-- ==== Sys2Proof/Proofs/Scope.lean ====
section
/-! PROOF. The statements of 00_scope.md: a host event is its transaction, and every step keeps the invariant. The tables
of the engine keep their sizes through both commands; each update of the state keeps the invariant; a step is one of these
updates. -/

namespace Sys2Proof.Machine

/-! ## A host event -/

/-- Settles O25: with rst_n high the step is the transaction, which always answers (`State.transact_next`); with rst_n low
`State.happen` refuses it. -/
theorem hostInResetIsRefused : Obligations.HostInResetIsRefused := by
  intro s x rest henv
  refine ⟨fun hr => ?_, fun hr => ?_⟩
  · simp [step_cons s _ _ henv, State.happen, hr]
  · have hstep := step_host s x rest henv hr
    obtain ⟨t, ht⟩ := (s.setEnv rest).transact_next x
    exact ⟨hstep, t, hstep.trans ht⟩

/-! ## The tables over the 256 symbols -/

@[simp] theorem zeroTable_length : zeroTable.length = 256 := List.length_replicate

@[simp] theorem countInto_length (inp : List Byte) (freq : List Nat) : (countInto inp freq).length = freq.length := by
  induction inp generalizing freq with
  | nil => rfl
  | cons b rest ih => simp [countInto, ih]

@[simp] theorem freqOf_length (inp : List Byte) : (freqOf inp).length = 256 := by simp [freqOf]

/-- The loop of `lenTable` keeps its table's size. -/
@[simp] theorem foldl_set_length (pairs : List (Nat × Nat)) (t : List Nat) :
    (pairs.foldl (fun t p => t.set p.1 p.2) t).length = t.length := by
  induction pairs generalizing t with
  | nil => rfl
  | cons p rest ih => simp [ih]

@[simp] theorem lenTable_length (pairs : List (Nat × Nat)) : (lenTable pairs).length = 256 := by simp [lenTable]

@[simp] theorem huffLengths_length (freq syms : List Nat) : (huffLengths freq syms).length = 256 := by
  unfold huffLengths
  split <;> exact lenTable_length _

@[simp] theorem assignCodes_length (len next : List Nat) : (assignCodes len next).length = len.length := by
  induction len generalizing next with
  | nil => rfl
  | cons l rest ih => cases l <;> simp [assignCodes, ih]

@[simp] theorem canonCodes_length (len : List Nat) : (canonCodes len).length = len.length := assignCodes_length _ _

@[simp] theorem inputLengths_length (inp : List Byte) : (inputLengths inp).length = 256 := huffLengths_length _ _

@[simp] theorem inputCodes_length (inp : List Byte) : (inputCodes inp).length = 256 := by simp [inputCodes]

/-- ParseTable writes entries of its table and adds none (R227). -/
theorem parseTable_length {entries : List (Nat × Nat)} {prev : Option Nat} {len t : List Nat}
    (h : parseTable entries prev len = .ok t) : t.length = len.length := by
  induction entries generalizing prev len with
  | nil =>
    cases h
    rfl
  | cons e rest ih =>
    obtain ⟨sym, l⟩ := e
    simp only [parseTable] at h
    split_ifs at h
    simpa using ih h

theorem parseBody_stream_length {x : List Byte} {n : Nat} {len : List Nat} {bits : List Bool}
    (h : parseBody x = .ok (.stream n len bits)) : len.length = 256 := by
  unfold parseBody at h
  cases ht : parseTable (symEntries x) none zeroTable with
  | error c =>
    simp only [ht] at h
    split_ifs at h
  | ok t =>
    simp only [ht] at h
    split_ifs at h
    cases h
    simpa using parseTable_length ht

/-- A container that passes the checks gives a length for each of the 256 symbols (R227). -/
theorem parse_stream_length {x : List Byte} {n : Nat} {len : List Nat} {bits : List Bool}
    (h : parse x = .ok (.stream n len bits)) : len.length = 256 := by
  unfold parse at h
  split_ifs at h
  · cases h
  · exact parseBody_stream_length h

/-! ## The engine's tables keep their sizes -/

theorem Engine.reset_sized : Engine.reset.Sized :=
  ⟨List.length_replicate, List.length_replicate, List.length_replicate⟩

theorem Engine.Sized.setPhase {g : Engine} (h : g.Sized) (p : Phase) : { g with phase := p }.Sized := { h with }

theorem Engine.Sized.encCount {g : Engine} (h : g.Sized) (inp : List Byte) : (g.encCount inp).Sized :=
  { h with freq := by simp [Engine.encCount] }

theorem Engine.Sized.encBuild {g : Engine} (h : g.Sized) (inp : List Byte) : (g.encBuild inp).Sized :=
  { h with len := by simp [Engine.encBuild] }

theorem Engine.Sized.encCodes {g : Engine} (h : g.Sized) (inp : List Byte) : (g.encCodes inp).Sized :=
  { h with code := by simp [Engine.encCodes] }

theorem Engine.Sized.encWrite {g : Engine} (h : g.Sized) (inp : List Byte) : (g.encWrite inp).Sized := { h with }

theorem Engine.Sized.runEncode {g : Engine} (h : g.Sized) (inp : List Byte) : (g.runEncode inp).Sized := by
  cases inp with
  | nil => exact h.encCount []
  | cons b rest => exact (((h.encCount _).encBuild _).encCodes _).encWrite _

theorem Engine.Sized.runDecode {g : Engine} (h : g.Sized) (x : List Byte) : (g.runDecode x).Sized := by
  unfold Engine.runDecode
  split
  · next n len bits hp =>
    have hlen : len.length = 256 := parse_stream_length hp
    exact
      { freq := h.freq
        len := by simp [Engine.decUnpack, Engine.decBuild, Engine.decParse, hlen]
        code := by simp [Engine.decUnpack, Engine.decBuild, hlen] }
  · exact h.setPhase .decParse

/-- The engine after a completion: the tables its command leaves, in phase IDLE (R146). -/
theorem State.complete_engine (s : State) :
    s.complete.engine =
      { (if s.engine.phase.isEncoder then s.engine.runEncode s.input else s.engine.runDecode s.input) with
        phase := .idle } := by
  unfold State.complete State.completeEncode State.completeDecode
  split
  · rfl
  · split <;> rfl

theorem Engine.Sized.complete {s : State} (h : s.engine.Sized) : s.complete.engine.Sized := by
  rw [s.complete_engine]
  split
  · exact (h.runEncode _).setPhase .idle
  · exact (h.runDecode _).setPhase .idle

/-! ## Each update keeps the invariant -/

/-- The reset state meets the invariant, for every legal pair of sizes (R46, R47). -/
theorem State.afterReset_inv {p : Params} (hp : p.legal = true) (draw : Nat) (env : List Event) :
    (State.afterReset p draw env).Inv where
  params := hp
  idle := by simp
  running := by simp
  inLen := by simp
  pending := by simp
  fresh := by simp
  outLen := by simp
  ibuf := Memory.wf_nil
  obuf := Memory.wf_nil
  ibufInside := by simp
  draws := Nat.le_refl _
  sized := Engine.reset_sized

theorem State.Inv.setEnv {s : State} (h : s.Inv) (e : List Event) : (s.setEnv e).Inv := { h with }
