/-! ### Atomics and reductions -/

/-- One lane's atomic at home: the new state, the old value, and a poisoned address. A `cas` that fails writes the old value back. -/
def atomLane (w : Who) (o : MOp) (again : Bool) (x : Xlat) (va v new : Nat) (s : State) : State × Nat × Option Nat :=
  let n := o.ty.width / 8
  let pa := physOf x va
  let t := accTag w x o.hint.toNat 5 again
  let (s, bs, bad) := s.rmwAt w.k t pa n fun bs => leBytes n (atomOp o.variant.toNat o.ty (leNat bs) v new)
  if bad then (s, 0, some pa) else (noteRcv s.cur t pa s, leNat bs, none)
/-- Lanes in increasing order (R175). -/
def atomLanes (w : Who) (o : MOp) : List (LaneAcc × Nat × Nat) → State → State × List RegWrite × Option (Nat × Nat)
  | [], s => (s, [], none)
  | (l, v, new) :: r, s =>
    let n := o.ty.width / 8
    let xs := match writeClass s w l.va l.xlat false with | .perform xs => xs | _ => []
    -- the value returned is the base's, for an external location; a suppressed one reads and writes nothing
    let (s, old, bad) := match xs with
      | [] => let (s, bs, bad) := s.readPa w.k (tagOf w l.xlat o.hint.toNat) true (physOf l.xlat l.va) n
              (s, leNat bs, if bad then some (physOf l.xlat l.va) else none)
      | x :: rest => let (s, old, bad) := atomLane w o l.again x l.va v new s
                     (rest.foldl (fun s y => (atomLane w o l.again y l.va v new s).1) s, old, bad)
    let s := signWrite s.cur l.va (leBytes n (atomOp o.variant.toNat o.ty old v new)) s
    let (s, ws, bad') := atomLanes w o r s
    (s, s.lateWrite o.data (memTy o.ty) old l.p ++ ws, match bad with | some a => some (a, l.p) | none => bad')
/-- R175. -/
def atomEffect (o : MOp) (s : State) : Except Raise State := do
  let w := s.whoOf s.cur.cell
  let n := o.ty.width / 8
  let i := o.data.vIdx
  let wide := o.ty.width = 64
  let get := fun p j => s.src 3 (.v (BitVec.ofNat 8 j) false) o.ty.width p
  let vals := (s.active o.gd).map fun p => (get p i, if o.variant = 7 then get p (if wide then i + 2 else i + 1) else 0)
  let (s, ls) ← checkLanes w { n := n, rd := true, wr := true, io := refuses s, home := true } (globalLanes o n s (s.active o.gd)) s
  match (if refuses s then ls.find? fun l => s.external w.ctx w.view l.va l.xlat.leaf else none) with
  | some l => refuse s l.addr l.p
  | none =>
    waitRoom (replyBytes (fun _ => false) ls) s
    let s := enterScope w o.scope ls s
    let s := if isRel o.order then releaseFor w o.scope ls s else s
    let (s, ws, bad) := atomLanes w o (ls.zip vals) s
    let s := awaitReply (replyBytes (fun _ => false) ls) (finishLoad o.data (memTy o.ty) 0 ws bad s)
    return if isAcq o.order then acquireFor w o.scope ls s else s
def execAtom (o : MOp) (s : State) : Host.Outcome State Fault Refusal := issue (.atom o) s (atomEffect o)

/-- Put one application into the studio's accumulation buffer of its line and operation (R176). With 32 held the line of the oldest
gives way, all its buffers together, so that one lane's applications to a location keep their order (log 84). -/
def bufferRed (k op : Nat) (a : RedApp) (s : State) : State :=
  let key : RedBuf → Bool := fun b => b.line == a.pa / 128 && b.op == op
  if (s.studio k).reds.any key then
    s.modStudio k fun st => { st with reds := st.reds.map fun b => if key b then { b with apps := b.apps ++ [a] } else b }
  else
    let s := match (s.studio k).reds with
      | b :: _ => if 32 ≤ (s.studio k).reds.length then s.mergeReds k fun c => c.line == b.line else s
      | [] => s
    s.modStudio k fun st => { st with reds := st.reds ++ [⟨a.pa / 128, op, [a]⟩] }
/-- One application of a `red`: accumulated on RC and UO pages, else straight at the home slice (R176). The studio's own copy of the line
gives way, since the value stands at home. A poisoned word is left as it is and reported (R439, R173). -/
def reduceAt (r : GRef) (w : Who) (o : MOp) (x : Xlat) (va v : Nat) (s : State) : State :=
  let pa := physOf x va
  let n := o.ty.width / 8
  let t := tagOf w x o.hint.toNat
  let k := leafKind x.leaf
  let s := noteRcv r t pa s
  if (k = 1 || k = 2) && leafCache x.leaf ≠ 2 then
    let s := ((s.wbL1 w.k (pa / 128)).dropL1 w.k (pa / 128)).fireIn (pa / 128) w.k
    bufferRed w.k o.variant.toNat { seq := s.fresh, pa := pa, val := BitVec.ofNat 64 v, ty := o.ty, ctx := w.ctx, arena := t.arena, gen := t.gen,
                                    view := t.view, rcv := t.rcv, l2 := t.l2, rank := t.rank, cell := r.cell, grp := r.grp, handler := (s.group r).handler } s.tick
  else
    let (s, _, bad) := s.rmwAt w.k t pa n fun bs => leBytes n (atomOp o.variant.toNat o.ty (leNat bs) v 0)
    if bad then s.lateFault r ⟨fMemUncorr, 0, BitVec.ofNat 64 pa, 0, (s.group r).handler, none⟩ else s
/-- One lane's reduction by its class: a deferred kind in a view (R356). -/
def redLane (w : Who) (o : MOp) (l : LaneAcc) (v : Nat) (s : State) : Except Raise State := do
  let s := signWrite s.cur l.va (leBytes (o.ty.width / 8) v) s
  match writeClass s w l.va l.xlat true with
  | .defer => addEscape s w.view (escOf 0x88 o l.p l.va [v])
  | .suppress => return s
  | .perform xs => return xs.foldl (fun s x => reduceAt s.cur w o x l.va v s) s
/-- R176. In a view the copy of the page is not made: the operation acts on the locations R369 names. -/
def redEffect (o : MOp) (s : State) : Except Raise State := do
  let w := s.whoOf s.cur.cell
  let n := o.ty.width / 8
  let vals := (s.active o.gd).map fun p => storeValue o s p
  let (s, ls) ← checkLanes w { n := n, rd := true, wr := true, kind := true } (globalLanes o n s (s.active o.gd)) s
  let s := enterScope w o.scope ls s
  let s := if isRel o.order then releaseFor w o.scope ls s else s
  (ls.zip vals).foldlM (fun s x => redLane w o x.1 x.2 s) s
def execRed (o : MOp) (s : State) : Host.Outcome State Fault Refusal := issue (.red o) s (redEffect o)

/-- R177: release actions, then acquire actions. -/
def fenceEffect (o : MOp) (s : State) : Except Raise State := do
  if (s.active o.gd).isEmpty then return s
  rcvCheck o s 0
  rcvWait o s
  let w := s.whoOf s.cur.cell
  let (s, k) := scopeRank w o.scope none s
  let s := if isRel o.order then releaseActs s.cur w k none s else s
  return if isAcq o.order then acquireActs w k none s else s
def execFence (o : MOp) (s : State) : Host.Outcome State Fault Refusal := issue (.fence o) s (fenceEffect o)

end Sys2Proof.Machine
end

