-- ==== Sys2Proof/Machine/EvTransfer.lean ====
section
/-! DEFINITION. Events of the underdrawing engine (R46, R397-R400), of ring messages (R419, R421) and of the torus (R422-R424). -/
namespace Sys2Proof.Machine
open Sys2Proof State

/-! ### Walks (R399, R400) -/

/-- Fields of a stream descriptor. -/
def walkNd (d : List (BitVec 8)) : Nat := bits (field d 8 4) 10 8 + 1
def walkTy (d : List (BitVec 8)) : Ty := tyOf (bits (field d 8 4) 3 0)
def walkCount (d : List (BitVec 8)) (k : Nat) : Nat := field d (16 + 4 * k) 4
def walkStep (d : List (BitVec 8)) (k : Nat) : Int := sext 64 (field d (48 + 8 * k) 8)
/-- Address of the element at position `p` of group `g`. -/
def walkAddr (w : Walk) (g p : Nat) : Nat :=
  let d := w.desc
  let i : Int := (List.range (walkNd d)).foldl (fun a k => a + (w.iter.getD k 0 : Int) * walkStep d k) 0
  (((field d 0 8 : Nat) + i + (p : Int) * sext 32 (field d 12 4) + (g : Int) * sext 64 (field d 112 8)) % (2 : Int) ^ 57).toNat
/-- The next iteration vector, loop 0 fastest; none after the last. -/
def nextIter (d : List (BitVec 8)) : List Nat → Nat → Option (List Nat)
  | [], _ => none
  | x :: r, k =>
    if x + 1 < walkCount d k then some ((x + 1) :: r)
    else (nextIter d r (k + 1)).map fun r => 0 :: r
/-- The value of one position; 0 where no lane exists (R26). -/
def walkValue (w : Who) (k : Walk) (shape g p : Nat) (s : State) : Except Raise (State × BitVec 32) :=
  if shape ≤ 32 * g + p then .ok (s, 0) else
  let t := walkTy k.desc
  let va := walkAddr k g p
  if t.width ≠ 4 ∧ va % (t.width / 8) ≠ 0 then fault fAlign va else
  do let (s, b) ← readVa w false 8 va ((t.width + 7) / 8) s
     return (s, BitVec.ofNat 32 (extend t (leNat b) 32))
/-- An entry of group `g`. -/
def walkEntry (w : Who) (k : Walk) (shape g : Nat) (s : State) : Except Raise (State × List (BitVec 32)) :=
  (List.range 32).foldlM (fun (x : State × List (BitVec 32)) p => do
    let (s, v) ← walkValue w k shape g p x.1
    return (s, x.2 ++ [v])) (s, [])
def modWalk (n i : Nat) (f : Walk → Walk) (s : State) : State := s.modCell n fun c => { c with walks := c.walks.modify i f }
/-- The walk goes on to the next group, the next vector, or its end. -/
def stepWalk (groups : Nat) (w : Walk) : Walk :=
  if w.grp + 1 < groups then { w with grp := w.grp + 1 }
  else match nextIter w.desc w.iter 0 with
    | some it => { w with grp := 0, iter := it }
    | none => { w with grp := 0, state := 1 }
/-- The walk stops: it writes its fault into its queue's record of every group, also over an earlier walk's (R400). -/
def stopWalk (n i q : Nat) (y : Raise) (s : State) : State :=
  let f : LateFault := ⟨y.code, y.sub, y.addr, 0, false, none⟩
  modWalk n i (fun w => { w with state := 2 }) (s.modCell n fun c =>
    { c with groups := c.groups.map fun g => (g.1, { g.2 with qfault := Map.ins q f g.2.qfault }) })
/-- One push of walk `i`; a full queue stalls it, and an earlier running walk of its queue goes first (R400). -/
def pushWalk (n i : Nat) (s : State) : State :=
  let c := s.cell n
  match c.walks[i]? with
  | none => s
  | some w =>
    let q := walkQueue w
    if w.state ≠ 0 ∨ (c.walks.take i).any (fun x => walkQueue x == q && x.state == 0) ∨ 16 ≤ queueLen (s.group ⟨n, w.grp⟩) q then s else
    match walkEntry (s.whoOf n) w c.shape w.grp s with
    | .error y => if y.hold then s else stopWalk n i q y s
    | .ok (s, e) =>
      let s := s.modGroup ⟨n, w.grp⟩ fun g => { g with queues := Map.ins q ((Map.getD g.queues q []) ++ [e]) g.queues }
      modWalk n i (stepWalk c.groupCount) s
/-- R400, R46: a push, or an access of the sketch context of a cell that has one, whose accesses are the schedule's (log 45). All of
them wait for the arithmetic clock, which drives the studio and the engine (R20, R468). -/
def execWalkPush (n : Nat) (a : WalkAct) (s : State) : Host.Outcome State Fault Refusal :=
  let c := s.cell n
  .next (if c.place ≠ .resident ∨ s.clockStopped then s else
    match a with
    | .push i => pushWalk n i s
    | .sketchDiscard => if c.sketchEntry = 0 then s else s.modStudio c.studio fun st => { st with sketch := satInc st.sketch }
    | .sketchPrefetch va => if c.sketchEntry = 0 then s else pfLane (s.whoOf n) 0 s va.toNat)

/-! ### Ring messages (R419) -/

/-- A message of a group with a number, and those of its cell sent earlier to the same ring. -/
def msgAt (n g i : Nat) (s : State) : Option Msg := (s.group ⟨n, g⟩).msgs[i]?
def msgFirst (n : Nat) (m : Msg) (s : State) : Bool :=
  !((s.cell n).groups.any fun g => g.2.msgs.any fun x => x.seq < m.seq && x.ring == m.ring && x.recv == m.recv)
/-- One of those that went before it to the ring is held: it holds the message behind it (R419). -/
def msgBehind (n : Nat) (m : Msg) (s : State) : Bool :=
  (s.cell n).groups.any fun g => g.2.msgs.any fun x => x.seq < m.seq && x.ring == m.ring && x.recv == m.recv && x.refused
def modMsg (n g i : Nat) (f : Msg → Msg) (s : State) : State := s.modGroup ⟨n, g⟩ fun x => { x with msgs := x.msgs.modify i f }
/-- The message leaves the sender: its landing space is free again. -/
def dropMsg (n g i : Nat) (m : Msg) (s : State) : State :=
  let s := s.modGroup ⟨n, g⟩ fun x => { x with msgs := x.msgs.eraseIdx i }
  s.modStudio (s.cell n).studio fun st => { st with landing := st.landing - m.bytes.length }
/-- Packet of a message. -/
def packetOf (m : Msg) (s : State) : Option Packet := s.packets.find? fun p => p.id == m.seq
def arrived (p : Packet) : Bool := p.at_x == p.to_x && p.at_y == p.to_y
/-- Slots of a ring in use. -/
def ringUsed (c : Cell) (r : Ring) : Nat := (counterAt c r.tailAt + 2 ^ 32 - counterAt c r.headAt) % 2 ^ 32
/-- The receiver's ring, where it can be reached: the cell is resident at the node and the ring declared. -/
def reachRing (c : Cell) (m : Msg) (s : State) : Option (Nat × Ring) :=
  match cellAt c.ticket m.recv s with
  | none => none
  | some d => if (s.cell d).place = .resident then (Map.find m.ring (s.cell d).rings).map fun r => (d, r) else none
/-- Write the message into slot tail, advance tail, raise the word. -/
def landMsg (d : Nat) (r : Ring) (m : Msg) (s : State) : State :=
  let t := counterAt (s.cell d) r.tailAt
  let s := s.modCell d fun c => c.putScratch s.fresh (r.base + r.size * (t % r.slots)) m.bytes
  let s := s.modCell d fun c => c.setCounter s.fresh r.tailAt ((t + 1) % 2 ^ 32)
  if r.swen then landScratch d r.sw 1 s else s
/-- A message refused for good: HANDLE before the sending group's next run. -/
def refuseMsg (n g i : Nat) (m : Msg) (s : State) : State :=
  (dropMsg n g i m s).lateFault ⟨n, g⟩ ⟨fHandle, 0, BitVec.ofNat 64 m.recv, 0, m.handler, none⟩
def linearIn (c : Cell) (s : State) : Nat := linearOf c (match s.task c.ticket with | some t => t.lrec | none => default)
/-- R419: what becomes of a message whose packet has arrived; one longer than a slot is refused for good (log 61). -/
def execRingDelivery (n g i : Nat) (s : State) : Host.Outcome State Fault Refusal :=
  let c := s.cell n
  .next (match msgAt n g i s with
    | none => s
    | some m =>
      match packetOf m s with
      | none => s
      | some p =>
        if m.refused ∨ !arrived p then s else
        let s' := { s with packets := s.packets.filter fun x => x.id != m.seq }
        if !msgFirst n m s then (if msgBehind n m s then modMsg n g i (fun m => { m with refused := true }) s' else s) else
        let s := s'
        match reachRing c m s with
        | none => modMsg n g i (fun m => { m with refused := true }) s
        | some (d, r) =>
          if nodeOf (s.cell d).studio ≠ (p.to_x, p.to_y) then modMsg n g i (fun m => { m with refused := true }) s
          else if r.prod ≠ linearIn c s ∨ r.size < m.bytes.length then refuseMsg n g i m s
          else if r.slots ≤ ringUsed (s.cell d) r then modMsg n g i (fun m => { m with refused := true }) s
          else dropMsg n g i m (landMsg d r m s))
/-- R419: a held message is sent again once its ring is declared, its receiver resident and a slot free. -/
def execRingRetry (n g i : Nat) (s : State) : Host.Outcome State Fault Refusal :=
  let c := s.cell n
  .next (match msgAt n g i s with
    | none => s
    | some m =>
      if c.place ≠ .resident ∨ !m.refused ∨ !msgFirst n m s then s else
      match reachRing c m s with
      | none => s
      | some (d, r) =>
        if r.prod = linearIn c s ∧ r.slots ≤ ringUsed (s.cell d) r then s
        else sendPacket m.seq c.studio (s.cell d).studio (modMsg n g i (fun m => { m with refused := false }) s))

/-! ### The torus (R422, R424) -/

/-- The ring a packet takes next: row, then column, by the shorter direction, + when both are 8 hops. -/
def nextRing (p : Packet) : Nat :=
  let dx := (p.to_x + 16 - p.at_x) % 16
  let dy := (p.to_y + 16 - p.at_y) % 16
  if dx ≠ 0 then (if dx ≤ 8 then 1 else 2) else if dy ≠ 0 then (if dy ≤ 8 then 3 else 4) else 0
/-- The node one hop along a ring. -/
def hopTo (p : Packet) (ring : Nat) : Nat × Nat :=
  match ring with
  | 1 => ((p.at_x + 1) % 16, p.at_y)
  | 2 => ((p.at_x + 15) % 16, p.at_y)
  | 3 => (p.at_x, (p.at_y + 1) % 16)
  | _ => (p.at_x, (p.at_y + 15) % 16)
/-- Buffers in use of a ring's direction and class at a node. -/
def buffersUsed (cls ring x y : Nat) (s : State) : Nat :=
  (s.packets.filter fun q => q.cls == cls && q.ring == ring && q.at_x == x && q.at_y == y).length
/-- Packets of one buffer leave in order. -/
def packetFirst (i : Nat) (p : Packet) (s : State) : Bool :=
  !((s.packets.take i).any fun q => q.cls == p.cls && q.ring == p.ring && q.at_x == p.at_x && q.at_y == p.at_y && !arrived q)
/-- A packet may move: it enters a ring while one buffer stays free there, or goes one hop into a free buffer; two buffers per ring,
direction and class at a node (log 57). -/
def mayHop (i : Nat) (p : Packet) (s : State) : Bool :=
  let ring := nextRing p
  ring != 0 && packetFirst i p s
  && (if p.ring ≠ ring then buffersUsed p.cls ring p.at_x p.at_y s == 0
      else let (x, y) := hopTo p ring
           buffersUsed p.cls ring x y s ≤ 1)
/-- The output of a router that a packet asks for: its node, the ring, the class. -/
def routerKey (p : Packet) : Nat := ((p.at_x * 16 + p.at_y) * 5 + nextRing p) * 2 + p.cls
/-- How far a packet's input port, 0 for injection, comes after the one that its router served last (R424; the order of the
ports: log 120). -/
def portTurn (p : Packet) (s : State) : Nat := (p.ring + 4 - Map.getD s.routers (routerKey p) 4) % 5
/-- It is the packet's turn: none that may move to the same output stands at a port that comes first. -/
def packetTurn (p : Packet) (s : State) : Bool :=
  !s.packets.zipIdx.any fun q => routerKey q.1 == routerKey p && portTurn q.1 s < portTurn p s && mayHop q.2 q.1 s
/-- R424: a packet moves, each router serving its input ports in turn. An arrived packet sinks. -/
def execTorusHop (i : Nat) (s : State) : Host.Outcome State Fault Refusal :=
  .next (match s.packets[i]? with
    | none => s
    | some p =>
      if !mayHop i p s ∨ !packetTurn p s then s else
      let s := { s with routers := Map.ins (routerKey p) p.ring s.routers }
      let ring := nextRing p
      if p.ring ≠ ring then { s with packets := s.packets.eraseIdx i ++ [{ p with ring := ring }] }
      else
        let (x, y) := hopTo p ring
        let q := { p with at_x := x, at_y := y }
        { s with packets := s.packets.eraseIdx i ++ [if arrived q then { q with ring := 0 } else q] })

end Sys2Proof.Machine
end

■ ■ ■ ■ ■

In the listing above, find the line with "def routerKey (p" and the line with "mayHop q.2 q.1 s", then print exactly those two lines and every line between them, and nothing more.

def routerKey (p : Packet) : Nat := ((p.at_x * 16 + p.at_y) * 5 + nextRing p) * 2 + p.cls
/-- How far a packet's input port, 0 for injection, comes after the one that its router served last (R424; the order of the
ports: log 120). -/
def portTurn (p : Packet) (s : State) : Nat := (p.ring + 4 - Map.getD s.routers (routerKey p) 4) % 5
/-- It is the packet's turn: none that may move to the same output stands at a port that comes first. -/
def packetTurn (p : Packet) (s : State) : Bool :=
  !s.packets.zipIdx.any fun q => routerKey q.1 == routerKey p && portTurn q.1 s < portTurn p s && mayHop q.2 q.1 s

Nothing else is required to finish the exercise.